Transcribe the listing below only from the line with "as drained. -/" up to and including the line with "let held := match s.rcd.pf with".

========================

-- ==== Sys2Proof/Machine/Reset.lean ====
section
/-! DEFINITION. Resets and the power-fail sequence (R357, R411 to R417, R433, R455): what each kind of reset keeps, and how the part
restarts. -/

namespace Sys2Proof.Machine

/-! What a warm reset keeps (R416) -/

/-- Words that stand for what R416 retains beside the RWT copies, as address ranges. -/
def keptRanges : List (Nat × Nat) := [
  (0x14, 0x1C), (0x20, 0x24), (0x44, 0x100),            -- SYS
  (0x1014, 0x1018), (0x1050, 0x1058),                   -- CLK
  (0x2044, 0x2058), (0x2090, 0x20A0),                   -- FRM grid
  (0x3044, 0x3118),                                     -- PWR
  (0x405C, 0x4060), (0x4180, 0x41A0),                   -- ARM_POLICY_NEXT, MEAS4
  (0x5164, 0x5168),                                     -- PAIR_STAT
  (0x6058, 0x6080), (0x7014, 0x7018), (0x705C, 0x7060), (0x7100, 0x7110),   -- time bases
  (0x904C, 0x9050), (0x9054, 0x905C), (0x9080, 0x90A0), -- IMP
  (0xA0C0, 0xA0E0),                                     -- BSS: the active set
  (0x10044, 0x10048),                                   -- EPOCH_SEQ
  (0x20044, 0x2008C), (0x2009C, 0x200A0),               -- MAP
  (0x22074, 0x220B4), (0x23050, 0x23090),               -- INHIBIT, LRN_LOST
  (0x25044, 0x250C0),                                   -- LDG
  (0x90054, 0x90068), (0x9006C, 0x90070), (0x90080, 0x90084),   -- REC
  (0xB0014, 0xB001C), (0xB0020, 0xB0024), (0xB0048, 0xB004C), (0xB0050, 0xB005C),   -- WDG
  (0x01010000, 0x01014000)]                             -- LATT

def inRanges (rs : List (Nat × Nat)) (a : Nat) : Bool := rs.any (fun (r : Nat × Nat) => r.1 ≤ a && a < r.2)

/-- A register whose active copy a warm reset keeps. -/
def warmKeeps (a : Nat) : Bool :=
  inRanges keptRanges a
  || (match findReg a with
      | some h => decide (h.row.acc = .rwt)
      | none => false)
  || [0, 1, 2, 3].any (fun k => a = Reg.VB_RAIL_STATE k)

/-- The fault states of banks and tiles show again in their STATUS bits. -/
def Dev.showFaultStates (d : Dev) : Dev :=
  let d := d.drv.bank.foldl (fun d (p : Nat × Bank) => (d.setStat (pBK p.1) 16 p.2.fault).setStat (pBK p.1) 17 p.2.sort.isSome) d
  d.drv.tile.foldl (fun d (p : Nat × Tile) => d.setStat (pDT p.1) 16 p.2.fault) d

/-- RESET_CAUSE (R419). -/
def causeWordOf (cause : Nat) (outOn pfDone : Bool) : W32 := w32 (cause + (if outOn then 2 ^ 16 else 0) + (if pfDone then 2 ^ 17 else 0))

/-- A channel is on: its low side, or the duty that drives a METER channel. -/
def Dev.anyOn (d : Dev) : Bool := d.drv.ch.any (fun (p : Nat × Chan) => phaseOn p.2.phase) || d.meterChans.any d.meterDrives

/-- Reset causes (R411). -/
def rcPOR : Nat := 1
def rcPF : Nat := 2
def rcPIN : Nat := 3
def rcSOFT : Nat := 4
def rcWDG : Nat := 5
def rcCLOCK : Nat := 6
def rcWAKE : Nat := 7

/-- Strokes that a reset drops have their ground counted as unpainted, as far as their ends are known (R197). -/
def Dev.dropStrokes (d : Dev) : Dev :=
  d.map.strokes.foldl (fun d p => p.2.foldl (fun d st =>
    match st.done.orElse (fun _ => st.parts.head?.map (·.s)), st.parts.getLast?.bind (·.e) with
    | some a, some e => d.unpainted (e - a)
    | _, _ => d) d) d

/-- The register file and the engines after a warm reset (R416). -/
def Dev.warmBase (d : Dev) : Dev :=
  let n := d.eds.acts.length
  let jobValid := d.stat pPOSE 16
  let nvm := d.stat pREC 16
  let br := d.stat pREC 17
  let d := (d.recOther pEDS [w32 n]).dropStrokes
  let d : Dev := { d with
    regs := d.regs.filter (fun p => warmKeeps p.1)
    pend := []
    cross := []
    fab := { pairKeys := d.fab.pairKeys, nonceCnt := d.fab.nonceCnt, resp := d.fab.resp }
    frm := { turned := d.frm.turned, turnTbm := d.frm.turnTbm }
    rcf := { d.rcf with buckets := [], nonceAt := none, auth := [], authNonce := false, clearing := none, drainReq := false
                        closed := false, refused := 0, hold := some d.rcf.intake.length }
    pose := {}
    imp := { active := d.imp.active, nor := d.imp.nor, booting := false }
    drv := { d.drv with ch := (d.drv.ch.map (fun (p : Nat × Chan) => (p.1, { p.2 with next := [], fr := {} }))).filter (fun p => p.2 ≠ {}) }
    lpe := {}
    net := {}
    gps := { smpBase := d.gps.smpBase, smpAt := d.gps.smpAt, lastEpoch := d.gps.lastEpoch, lastSnap := d.gps.lastSnap }
    pow := { wake := d.pow.wake, lines := d.pow.lines }
    map := { d.map with asks := [], strokes := [], past := [], unqueued := [], check := none, exp := none, page := [], polyPend := d.map.poly, paintDue := false }
    sde := {}
    eds := {}
    bwk := { ch := d.bwk.ch }
    dia := {}
    att := {} }
  let d := (d.wr (Reg.STATUS pIMP) 0#32).setStat pPOSE 16 jobValid
  ((d.setStat pREC 16 nvm).setStat pREC 17 br).showFaultStates

/-- A warm reset of a cause takes place now (R411 to R416). -/
def Dev.warmReset (d : Dev) (cause : Nat) (pfDone : Bool) (imported refused : Nat) : Dev :=
  let now := d.tm.tbm
  let word := causeWordOf cause d.anyOn pfDone
  let asked := d.sup
  let d := d.withSmp Dev.toHoldover
  let d := d.warmBase
  let d := ((d.wr Reg.SYS_RESET_CAUSE word).inc Reg.SYS_RESET_CNT).wr64 Reg.SYS_LAST_RST_TBM now
  let d := d.wrN Reg.SYS_OUT_STATE (if cause = rcPF then 0x30 else 0x10)
  let d := d.wr Reg.ATT_ARM_POLICY (d.rd Reg.ATT_ARM_POLICY_NEXT)
  let d := if cause = rcWDG then d.inc Reg.WDG_SYS_WD_CNT else d
  let d := d.setStat pWDG 16 false
  let stop := d.drv.strobeStop.getD now
  { d with
    drv := { d.drv with strobeStop := some stop }
    sup := { mpAt := now, resumeAt := some (now + 2000000), rebook := true, imported := imported, refused := refused
             snapReq := asked.snapReq, sessReq := asked.sessReq, flushReq := asked.flushReq } }

/-! Power-fail (R413, R433) -/

/-- Every event that waits is taken now. -/
def State.intakeAll (s : State) : State :=
  (List.range s.dev.rcf.intake.length).foldl (fun s _ => match execRecordIntake s with | .next s => s | _ => s) s

/-- The flush (R357, R433): the power-fail area and the ledger, then the controller held in reset. -/
def State.pfFlush (s : State) (inTime : Bool) : State :=
  let s := s.intakeAll
  let good := inTime && !s.dev.stat pREC 16
  let area : PfArea := ⟨s.rcd.undrained, s.dev.rcf.refused⟩
  let slot := s.ldg.slot s.ldg.book.resetFlight true
  let s := { s with
    rcd := { s.rcd with pf := if good then some area else none } }
  let s := if inTime then s.flushLedger slot good
    else State.logFailure { s with ldg := { s.ldg.writeSlot slot false with flushing := none } } 4 0 true
  let now := s.dev.tm.tbm
  onDev (fun d => { d with
    pow := { d.pow with held := true, pfFlushed := good }
    drv := { d.drv with strobeStop := some (d.drv.strobeStop.getD now) } }) s

/-- A controller reset, or, while a power-fail sequence runs, its flush (R417). A second cause in the cycle of a reset only lowers the
code. -/
def State.controllerReset (s : State) (cause : Nat) : State :=
  if s.dev.pow.held then s
  else if s.dev.pow.pfAt.isSome then s.pfFlush true
  else if s.dev.sup.resumeAt = some (s.dev.tm.tbm + 2000000) then
    onDev (fun d => d.setFld Reg.SYS_RESET_CAUSE 3 0 (min cause (d.fld Reg.SYS_RESET_CAUSE 3 0))) s
  else onDev (·.warmReset cause false 0 0) s

/-- HOST_PIN_RESET (R411): HOST_RST_N low for 10 µs. -/
def execHostPinReset (s : State) : Host.Outcome State Fault Refusal := .next (s.controllerReset rcPIN)

/-- RST_CMD: the key resets; any other value is refused (R32). -/
def actRstCmd (v : W32) : Act := fun s =>
  if v = 0x57534554#32 then (.ok, s.controllerReset rcSOFT) else (.len, onDev (·.lenReject pSYS) s)

/-- SOFT_RESET. -/
def execSoftReset (req : Requester) (s : State) : Host.Outcome State Fault Refusal :=
  .next (hostCmd req Reg.SYS_RST_CMD 0x57534554#32 (actRstCmd 0x57534554#32) s)

/-- SYS_WATCHDOG (R403): 4 x T_F without a turn, in the states in which turns run. -/
def execSysWatchdog (s : State) : Host.Outcome State Fault Refusal :=
  .next (if s.dev.frm.turned && s.dev.sup.resumeAt.isNone && !s.dev.pow.held && s.dev.powerState ≤ 1 then
      (onDev (fun d => d.toTbm (d.frm.turnTbm + 4 * d.tf)) s).controllerReset rcWDG
    else s)

/-- Every output closes at a power-fail warning (R412, R413): low sides open, boost stops, what is queued is discarded. -/
def Dev.pfClose (d : Dev) : Dev :=
  let d := d.busyChans.foldl (fun d c =>
    if (d.chan c).phase = phFAULT then d.modChan c (fun x => { x with queue := [], next := [] })
    else (d.lowSideOff c).modChan c (fun x => { x with queue := [], next := [], lossEnd := none, sortEdge := none, closed := true })) d
  let d := [0, 1, 2, 3].foldl (fun d k => if d.railState k = 4 then d else d.setRail k 0) d
  let d := { d with net := { d.net with can := (d.net.can.map (fun (p : Nat × CanPort) => (p.1, { p.2 with slots := [] }))).filter (fun (p : Nat × CanPort) => p.2 ≠ ({} : CanPort)) } }
  ({ d with eds := {} }).disarm 3

/-- POWER_FAIL_WARNING (R413): VLOGIC below 8.5 V. In SLACK and EBB it wakes the module as well, below EBB it is disarmed (R448). -/
def execPowerFailWarning (milliV : Nat) (s : State) : Host.Outcome State Fault Refusal :=
  .next (onDev (fun d =>
    if milliV < 8500 ∧ d.powerState ≤ 2 ∧ d.pow.pfAt.isNone ∧ d.pow.held = false then
      let resetting := d.sup.resumeAt.isSome
      let d := d.recOwn 0x3C7 [w32 milliV]
      let d := d.summariseAll.pfClose
      let now := d.tm.tbm
      { d with pow := { d.pow with pfAt := some now, pfBooked := resetting, wake := if d.powerState = 0 then d.pow.wake else d.pow.wake ||| 2 ^ 8 } }
    else d) s)

/-- POWER_FAIL_FLUSH_DONE (R413, R433): the flush is complete, within 12 ms of the warning or not. -/
def execPowerFailFlushDone (inTime : Bool) (s : State) : Host.Outcome State Fault Refusal :=
  .next (match s.dev.pow.pfAt, s.dev.pow.held with
    | some _, false => s.pfFlush inTime
    | _, _ => s)

/-- The power-fail area is imported before anything else is drained (R433): what it holds counts as drained. -/
def State.importArea (s : State) : State × Nat × Nat :=
  let r := s.rcd.importPf s.dev.epoch
  let held := match s.rcd.pf with
    | some a => a.recs
    | none => []
  let inArea (x : Record) : Bool := held.any (fun y => y.seq = x.seq)
  let rcd := { r.1 with kept := r.1.kept ++ r.1.undrained.filter inArea, undrained := r.1.undrained.filter (fun x => !inArea x) }
  ({ s with rcd := rcd }, r.2.1, r.2.2)

/-- POWER_FAIL_RECOVERY (R413): VLOGIC has stayed at 9.0 V or above for 10 ms; the controller leaves reset with cause PF. -/
def execPowerFailRecovery (s : State) : Host.Outcome State Fault Refusal :=
  .next (match s.dev.pow.pfAt, s.dev.pow.held with
    | some _, true =>
      let done := s.dev.pow.pfFlushed
      let t := s.importArea
      onDev (fun d => ({ d with pow := {} }).warmReset rcPF done t.2.1 (if done then t.2.2 else s.dev.rcf.refused)) t.1
    | _, _ => s)

/-! Power-on (R416, R358, R428, R433) -/

/-- Register words that live in the NOR, the record store or the bedrock store. -/
def storedWords : List Nat :=
  [Reg.ATT_ARM_POLICY_NEXT, Reg.HOST_PAIR_STAT, Reg.IMP_STORED_SERIAL, Reg.REC_EPOCH, Reg.REC_SPARE_LEFT, Reg.REC_KEY_STAT, Reg.REC_BR_FAIL_CNT]

/-- The part with nothing but what its stores hold. -/
def Dev.unpowered (d : Dev) : Dev :=
  { regs := d.regs.filter (fun p => storedWords.contains p.1)
    fab := { pairKeys := d.fab.pairKeys, nonceCnt := d.fab.nonceCnt }
    rcf := { nonceCnt := d.rcf.nonceCnt }
    imp := { nor := d.imp.nor } }

/-- Volatile memory is lost: the record buffer, the ledger, and everything of the part that no store holds. -/
def State.unpowered (s : State) : State :=
  { s with
    dev := s.dev.unpowered
    ldg := { slots := s.ldg.slots, lastSlot := s.ldg.lastSlot }
    rcd := { ring := s.rcd.ring, pf := s.rcd.pf, failLog := s.rcd.failLog, keys := s.rcd.keys, nextSeq := s.rcd.nextSeq, reserved := s.rcd.reserved } }

/-- The ledger resumes from its newest slot (R358): FAULT.DISCONT where that leaves a gap, IRQ_RAW.SESSION where its STATE changes. -/
def State.resumeSession (s : State) : State :=
  let l := s.dev.resumeLedger s.ldg
  let changed := s.ldg.newest.any (fun (x : LedgerSlot) => x.book.status ≠ l.1.book.status)
  let d := if l.2 then s.dev.fault pLDG 17 else s.dev
  { s with dev := if changed then d.irq pLDG 17 else d, ldg := l.1 }

/-- The start that loads the stores (R358, R428, R433): the area imported, the ledger restored, the policy loaded. -/
def State.boot (s : State) (cause : Nat) : State :=
  let t := s.importArea
  let u := t.1.resumeSession
  let d := u.dev
  let d := (d.wr Reg.SYS_RESET_CAUSE (causeWordOf cause false false)).wr Reg.ATT_ARM_POLICY (d.rd Reg.ATT_ARM_POLICY_NEXT)
  { u with
    dev := { d with
      rcf := { d.rcf with hold := some d.rcf.intake.length }
      sup := { d.sup with rebook := true, imported := t.2.1, refused := t.2.2 } } }

/-- POWER_ON_RESET (R411, R416): supply applied after loss. -/
def execPowerOnReset (s : State) : Host.Outcome State Fault Refusal :=
  .next (let s := s.unpowered
    { s with rcd := { s.rcd with nextSeq := s.rcd.reserved } }.boot rcPOR)

/-- POWER_LOSS (R413, R456): VLOGIC and VKEEP are gone; nothing answers until power is applied. -/
def execPowerLoss (s : State) : Host.Outcome State Fault Refusal :=
  .next (onDev (fun d => { d with pow := { held := true } }) s.unpowered)

/-- The exit from STRAND is a controller reset with cause WAKE (R455): it keeps the FRM grid, TB-M, TB-S, the RTC, SEQ and the PWR page. -/
def State.wakeReset (s : State) : State :=
  let d := s.dev
  let kept := d.regs.filter (fun p => storedWords.contains p.1 || inRanges [(0x2044, 0x2058), (0x2090, 0x20A0), (0x3044, 0x3118)] p.1 || p.1 = Reg.FRM_TF_SEL)
  let seq := s.rcd.nextSeq
  let now := d.tm.tbm
  let smp := d.smp
  let tm : TimeBases := { tbm := now, tbsP := d.tm.tbsP, rtcNs := d.tm.rtcNs, rtcAt := d.tm.rtcAt, rtcSrc := d.tm.rtcSrc, steerAt := d.tm.steerAt }
  let s := s.unpowered
  let s := { s with
    dev := { s.dev with
      regs := kept
      tm := tm
      frm := { turned := d.frm.turned, turnTbm := d.frm.turnTbm }
      gps := { smpBase := smp, smpAt := now, lastEpoch := d.gps.lastEpoch, lastSnap := d.gps.lastSnap }
      sup := { mpAt := now, resumeAt := some (now + 2000000) } }
    rcd := { s.rcd with nextSeq := seq } }
  onDev (fun d => ((d.inc Reg.SYS_RESET_CNT).wr64 Reg.SYS_LAST_RST_TBM now)) (s.boot rcWAKE)

end Sys2Proof.Machine
end

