-- ==== Sys2Proof/Certificates/Slice0/Obligations.lean ====
section
/-! DEFINITION. The statements for the provers. -/

open Sys2Proof Sys2Proof.Machine

/-- A step runs the command at the front of the queue; with none waiting, one CK_SYS cycle passes (the model's choice, log entry 1). For every command c and state s, a step of s with c at the front of its queue is exec c on s with the rest of the queue. On an empty queue a step answers a next state; while CK_SYS runs TB-M has gained 10 ns and TB-S what its rate correction gives a cycle; while CK_SYS is stopped both read what the whole CK_AON periods since it stopped, one cycle's time later, give. Nothing but the time bases has changed: no register, ledger entry or record. (00_scope.md, 02_register_pages_and_host_link.md, 04_time_bases.md) Where it rests on log entries 1, 192, that part is the model's choice and no rule of the spec. -/
def Obligations.StepRunsTheFront : Prop :=
  (∀ (c : Instr) (rest : List Instr) (s : State), step { s with pending := c :: rest } = exec c { s with pending := rest })
    ∧ (∀ s : State, s.pending = [] → ∃ t, step s = .next t
      ∧ (s.dev.powerState ≤ 1 → t.dev.tm.tbm = s.dev.tm.tbm + 10
          ∧ t.dev.tm.tbsP = s.dev.tm.tbsP + (10 * (1000000000 + s.dev.rdI Reg.TIME_TBS_PPB)).toNat)
      ∧ (1 < s.dev.powerState → t.dev.tm.aon = s.dev.tm.aon + 640
          ∧ t.dev.tm.tbm = s.dev.tm.parkM + (s.dev.tm.aon + 640) / 1953125 * 1953125 / 64
          ∧ t.dev.tm.tbsP = s.dev.tm.parkS + (s.dev.tm.aon + 640) / 1953125 * 1953125
              * (10 * (1000000000 + s.dev.rdI Reg.TIME_TBS_PPB)).toNat / 640)
      ∧ t = { s with dev := { s.dev with tm := t.dev.tm } })

/-- No command touches the queue of those that wait. For every command and every state, where exec answers a next state the queue of waiting commands in it is the queue before. (00_scope.md, 02_register_pages_and_host_link.md) -/
def Obligations.QueueIsKept : Prop :=
  ∀ (c : Instr) (s t : State), exec c s = .next t → t.pending = s.pending

/-- Every command in every state answers a next state, with the ledger's and the records' invariants kept. exec answers a next state for every command in every state, whatever its operands are, lists with missing samples among them: it neither faults nor refuses. Where the ledger balances and the records are numbered before, they are after. (00_scope.md, 12_protected_switch_channels.md, 20_networks_and_sensor_inputs.md) Where it rests on log entry 3, that part is the model's choice and no rule of the spec. -/
def Obligations.EveryCommandCompletes : Prop :=
  ∀ (c : Instr) (s : State), ∃ t, exec c s = .next t
    ∧ (s.ldg.Balanced → t.ldg.Balanced) ∧ (s.rcd.Numbered → t.rcd.Numbered)

/-- What power-on reset leaves; it meets the invariants that every step keeps. At reset the module is in RUN, unlocked and disarmed on every page, TBG_STATE is NONE, the time bases and record numbers are 0, no command waits, nothing is committed, stored or booked, and the register words read the reset values of the spec: TF_SEL, GATHER_MAX, OVR_HOLD, TBN_TIMEOUT, HOLDOVER_MAX, SUMM_PERIOD, HSL_STALL_TO and the increment of TB-N. The ledger balances and the records are numbered. (02_register_pages_and_host_link.md, 03_frames_turns_and_clock_domains.md, 14_application_ledger_and_fault_coverage.md, 17_strata_recorder.md, 18_power_ladder.md) Where it rests on log entries 115, 135, 168, that part is the model's choice and no rule of the spec. -/
def Obligations.ResetState : Prop :=
  State.reset.dev.powerState = 0 ∧ State.reset.dev.tbgState = tbgNone ∧ State.reset.dev.tm = {} ∧ State.reset.pending = []
    ∧ State.reset.dev.pend = [] ∧ State.reset.dev.cross = [] ∧ State.reset.ldg = {} ∧ State.reset.rcd = {}
    ∧ (∀ p ∈ allPages, State.reset.dev.locked p = false ∧ State.reset.dev.bit (Reg.TURN_ARM p) 0 = false)
    ∧ State.reset.dev.rd64 Reg.TIME1_INCR = 0xA00000000 ∧ State.reset.dev.rdN Reg.FRM_TF_SEL = 1
    ∧ State.reset.dev.rdN Reg.FRM_GATHER_MAX = 2000 ∧ State.reset.dev.rdN Reg.FRM_OVR_HOLD = 2
    ∧ State.reset.dev.rdN Reg.TIME1_TBN_TIMEOUT = 5000 ∧ State.reset.dev.rdN Reg.TIME_HOLDOVER_MAX = 3600
    ∧ State.reset.dev.rdN Reg.REC_SUMM_PERIOD = 10 ∧ State.reset.dev.rdN Reg.HOST_HSL_STALL_TO = 1000
    ∧ State.reset.ldg.Balanced ∧ State.reset.rcd.Numbered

========================

### Result
/-- The power-fail area is imported before anything else is drained (R433): what it holds counts as drained. -/
def State.importArea (s : State) : State × Nat × Nat :=
  let r := s.rcd.importPf s.dev.epoch
  let held := match s.rcd.pf with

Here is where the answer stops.